3.5 Linearity and sensitivity

Standard stock solution (1000 µg/mL) was prepared by dissolving the standard compound in Methanol. The stock solution was diluted at 10-80 μg/mL concentration. All the standards were evaluated in triplicate and the concentration of five-point levels of each point of the calibration curves was the average of all three peak areas. The regression correlation coefficent showed R² from 0.9996 to 0.9999 in all validation runs. The LOD values was determined as 0.245, 0.334 and 0.112 µg/mL for all standard compounds 1-3, respectively. Also, the LOQ values of standard compounds 1-3 were shown from values ranging from 0.741 µg/mL, 1.043 µg/mL and 0.340 µg/mL, respectively (Table 1).

3.6 Accuracy, precision, and recovery

The precision of the optimized method from standard compounds was verified in three concentrations (10, 40 and 80 µg/mL) of by HPLC inter-day and intra-day variation, 6 times respectively.

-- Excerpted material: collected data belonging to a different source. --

-- ==== Sys2Proof/Laws/Sequencer.lean ====
section
/-! SUPPORT. The inversion of an engine step (R87), and how `PSEL.INS` fills the palette. -/

namespace Sys2Proof.Machine

theorem modeOf_eq_some {l : BitVec 2} {m : Mode} (h : modeOf l = some m) :
    (m = .normal ∧ l = 0#2) ∨ (m = .binary ∧ l = 1#2) ∨ (m = .compressed ∧ l = 2#2) := by
  unfold modeOf at h
  repeat' split at h
  all_goals simp_all

/-- The enabled row, read off the table of R87. -/
theorem seqRow_eq_some {s : State} {r : SeqRow} (h : seqRow s = .ok (some r)) :
    (s.phase = .hdr0 ∧ r = ⟨some .hdrW, none, .hdr1, false⟩) ∨
    (s.phase = .hdr1 ∧ s.lmode = 2#2 ∧ r = ⟨some .hdrH, some .k, .hist, false⟩) ∨
    (s.phase = .hdr1 ∧ (s.lmode = 0#2 ∨ s.lmode = 1#2) ∧ r = ⟨some .hdrH, some .k, .scan, false⟩) ∨
    (s.phase = .hist ∧ s.k < s.n ∧ r = ⟨some .histAcc, none, .hist, false⟩) ∨
    (s.phase = .hist ∧ s.k = s.n ∧ r = ⟨none, some .c, .psel, false⟩) ∨
    (s.phase = .psel ∧ s.c < 256 ∧ r = ⟨some .pselIns, none, .psel, false⟩) ∨
    (s.phase = .psel ∧ s.c = 256 ∧ r = ⟨none, some .j, .palout, false⟩) ∨
    (s.phase = .palout ∧ s.j < 16 ∧ r = ⟨some .palOut, none, .palout, false⟩) ∨
    (s.phase = .palout ∧ s.j = 16 ∧ r = ⟨none, some .k, .scan, false⟩) ∨
    (s.phase = .scan ∧ s.k < s.n ∧ s.lmode = 0#2 ∧ r = ⟨some .rawStep, none, .scan, false⟩) ∨
    (s.phase = .scan ∧ s.k < s.n ∧ s.lmode = 1#2 ∧ r = ⟨some .binStep, none, .scan, false⟩) ∨
    (s.phase = .scan ∧ s.k < s.n ∧ s.lmode = 2#2 ∧ r = ⟨some .rleStep, none, .scan, false⟩) ∨
    (s.phase = .scan ∧ s.k = s.n ∧ (s.lmode = 0#2 ∨ s.lmode = 1#2) ∧ r = ⟨none, none, .done, true⟩) ∨
    (s.phase = .scan ∧ s.k = s.n ∧ s.lmode = 2#2 ∧ r = ⟨some .rleEnd, none, .done, true⟩) := by
  unfold seqRow at h
  cases hp : s.phase <;> simp only [hp] at h
  case idle | done => cases h
  case hdr0 => cases h; simp
  case hdr1 =>
    split at h <;> cases h
    · rename_i hm
      rcases modeOf_eq_some hm with h | h | h <;> simp_all
    · rename_i hm hc
      rcases modeOf_eq_some hc with h | h | h <;> simp_all
  case hist | psel | palout =>
    split at h
    · cases h; simp_all
    · split at h <;> cases h
      simp_all
  case scan =>
    split at h
    · cases h
    · rename_i m hm
      rcases modeOf_eq_some hm with ⟨rfl, hl⟩ | ⟨rfl, hl⟩ | ⟨rfl, hl⟩ <;>
      · split at h
        · cases h; simp_all [scanOp]
        · split at h <;> cases h
          simp_all

/-- A row that names its own phase and clears nothing changes nothing after its operation. -/
theorem applyRow_stay (o : Option Instr) (p : Phase) {s t : State} (h : t = applyRow ⟨o, none, p, false⟩ s)
    (hp : s.phase = p) : t = s := by
  subst hp; exact h

/-- Everything one engine step can do, one disjunct per row of R87, with the row's guard. The inversions of the meanings
(Laws/Exec.lean) say what the operation of a row then did. -/
theorem engineStep_cases {s t : State} (h : engineStep s = .next t) :
    ((s.phase = .idle ∨ s.phase = .done) ∧ t = s) ∨
    (s.phase = .hdr0 ∧ t = { s with out := s.out ++ [headerByte s.lw], phase := .hdr1 }) ∨
    (s.phase = .hdr1 ∧ s.lmode = 2#2 ∧
      t = { s with out := s.out ++ [headerByte s.lh], k := 0, phase := .hist }) ∨
    (s.phase = .hdr1 ∧ (s.lmode = 0#2 ∨ s.lmode = 1#2) ∧
      t = { s with out := s.out ++ [headerByte s.lh], k := 0, phase := .scan }) ∨
    (s.phase = .hist ∧ s.k < s.n ∧ execHistAcc s = .next t) ∨
    (s.phase = .hist ∧ s.k = s.n ∧ t = { s with c := 0, phase := .psel }) ∨
    (s.phase = .psel ∧ s.c < 256 ∧ execPselIns s = .next t) ∨
    (s.phase = .psel ∧ s.c = 256 ∧ t = { s with j := 0, phase := .palout }) ∨
    (s.phase = .palout ∧ s.j < 16 ∧ execPalOut s = .next t) ∨
    (s.phase = .palout ∧ s.j = 16 ∧ t = { s with k := 0, phase := .scan }) ∨
    (s.phase = .scan ∧ s.k < s.n ∧ s.lmode = 0#2 ∧ execRawStep s = .next t) ∨
    (s.phase = .scan ∧ s.k < s.n ∧ s.lmode = 1#2 ∧ execBinStep s = .next t) ∨
    (s.phase = .scan ∧ s.k < s.n ∧ s.lmode = 2#2 ∧ execRleStep s = .next t) ∨
    (s.phase = .scan ∧ s.k = s.n ∧ (s.lmode = 0#2 ∨ s.lmode = 1#2) ∧
      t = { s with status := s.status.completed, phase := .done }) ∨
    (s.phase = .scan ∧ s.k = s.n ∧ s.lmode = 2#2 ∧
      t = { s with
        out := s.out ++ if s.cfg.fixFinalRun = true ∧ s.curv = true then [runByte s.cur s.run] else []
        status := s.status.completed, phase := .done }) := by
  rcases engineStep_eq_next h with ⟨h1, rfl⟩ | ⟨r, u, h1, h2, h3⟩
  · refine .inl ⟨?_, rfl⟩
    unfold seqRow at h1
    cases hp : t.phase <;> simp only [hp] at h1
    case idle | done => simp
    all_goals (repeat' split at h1) <;> cases h1
  · have stay : ∀ {p : Phase} {f : State → Result} {o : Option Instr}, r = ⟨o, none, p, false⟩ → f s = .next u →
        u.phase = p → f s = .next t := by
      rintro p f o rfl hf hp
      rw [hf, applyRow_stay o p h3 hp]
    rcases seqRow_eq_some h1 with ⟨hp, rfl⟩ | ⟨hp, hl, rfl⟩ | ⟨hp, hl, rfl⟩ | ⟨hp, hk, rfl⟩ | ⟨hp, hk, rfl⟩ |
      ⟨hp, hk, rfl⟩ | ⟨hp, hk, rfl⟩ | ⟨hp, hk, rfl⟩ | ⟨hp, hk, rfl⟩ | ⟨hp, hk, hl, rfl⟩ | ⟨hp, hk, hl, rfl⟩ |
      ⟨hp, hk, hl, rfl⟩ | ⟨hp, hk, hl, rfl⟩ | ⟨hp, hk, hl, rfl⟩
    · cases h2; subst h3; simp [hp, applyRow, clearIndex, emit]
    · cases h2; subst h3; simp [hp, hl, applyRow, clearIndex, emit]
    · cases h2; subst h3; rcases hl with hl | hl <;> simp [hp, hl, applyRow, clearIndex, emit]
    · have e := execHistAcc_eq_next h2
      have := stay (f := execHistAcc) rfl h2 (by rw [e.2.2.2]; exact hp)
      simp [hp, hk, this]
    · cases h2; subst h3; simp [hp, hk, applyRow, clearIndex]
    · have e := execPselIns_eq_next h2
      have := stay (f := execPselIns) rfl h2 (by rw [e.2]; exact hp)
      simp [hp, hk, this]
    · cases h2; subst h3; simp [hp, hk, applyRow, clearIndex]
    · obtain ⟨_, _, e⟩ := execPalOut_eq_next h2
      have := stay (f := execPalOut) rfl h2 (by rw [e]; exact hp)
      simp [hp, hk, this]
    · cases h2; subst h3; simp [hp, hk, applyRow, clearIndex]
    · have e := execRawStep_eq_next h2
      have := stay (f := execRawStep) rfl h2 (by rw [e.2.2]; exact hp)
      simp [hp, hk, hl, this]
    · have e := execBinStep_eq_next h2
      have := stay (f := execBinStep) rfl h2 (by rcases e.2.2.2 with ⟨_, e⟩ | ⟨_, _, e⟩ <;> rw [e] <;> exact hp)
      simp [hp, hk, hl, this]
    · have e := execRleStep_eq_next h2
      have := stay (f := execRleStep) rfl h2 (by rcases e.2.2.2 with ⟨_, e⟩ | ⟨_, _, _, _, e⟩ <;> rw [e] <;> exact hp)
      simp [hp, hk, hl, this]
    · cases h2; subst h3; rcases hl with hl | hl <;> simp [hp, hk, hl, applyRow, clearIndex]
    · rw [h3, execRleEnd_eq_next h2]; simp [hp, hk, hl, applyRow, clearIndex]

/-- Offering the colour `c` to a palette whose first `c` slots are filled fills one more slot, up to all 16 (R66(a)). -/
theorem offerColour_filled {pal : Vector PalSlot 16} {c : Nat} {q : Byte} {n : Nat}
    (h : ∀ i : Fin 16, pal[i].palv = true ↔ i.val < c) (i : Fin 16) :
    (offerColour pal q n)[i].palv = true ↔ i.val < c + 1 := by
  unfold offerColour
  split
  · rename_i j hj
    obtain ⟨hj, h1, h2⟩ := insertPos_eq_some hj
    rw [shiftInsert_getElem]
    split
    · have := h i; have := h2 i (by assumption); simp at *; simp_all; omega
    · split
      · simp
        have a := h ⟨j, hj⟩
        rcases Nat.eq_zero_or_pos j with rfl | hp
        · omega
        have := h2 (j-1) (by omega); have b := h ⟨j-1, by omega⟩; simp at *; simp_all; omega
      · have := h ⟨i-1, by omega⟩; simp at *; rw [this]; omega
  · rename_i hn
    have h1 := insertPos_eq_none hn i
    have h2 := insertPos_eq_none hn ⟨15, by omega⟩
    have b := (h ⟨15, by omega⟩).1 h2.1
    simp at b
    simp only [h1.1, true_iff]
    omega

end Sys2Proof.Machine
end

As shown in Table 2, for standard compounds 1-3, the relative standard deviations (RSD) of the intra- and inter-day precision were shown over 0.07-0.5 2% and 0.00-0.8%, respectively. The accuracy of three standard compounds were assessed to be within the ranges of 0.07-0.52% as the measure of RSD values. The recovery rate of standard compounds 1-3 were calculated at three different spiked amount levels (9.54, 38.15 and 76.30 µg/mL) and range of recovery of three compounds was 95.6-102.3% with RSD values less than 0.4%. 95.6-102.3% stands for accuracy (Table 3). Therefore, the HPLC-DAD Method was used as validation for the simultaneous determination of phenolic compounds in E. japonica.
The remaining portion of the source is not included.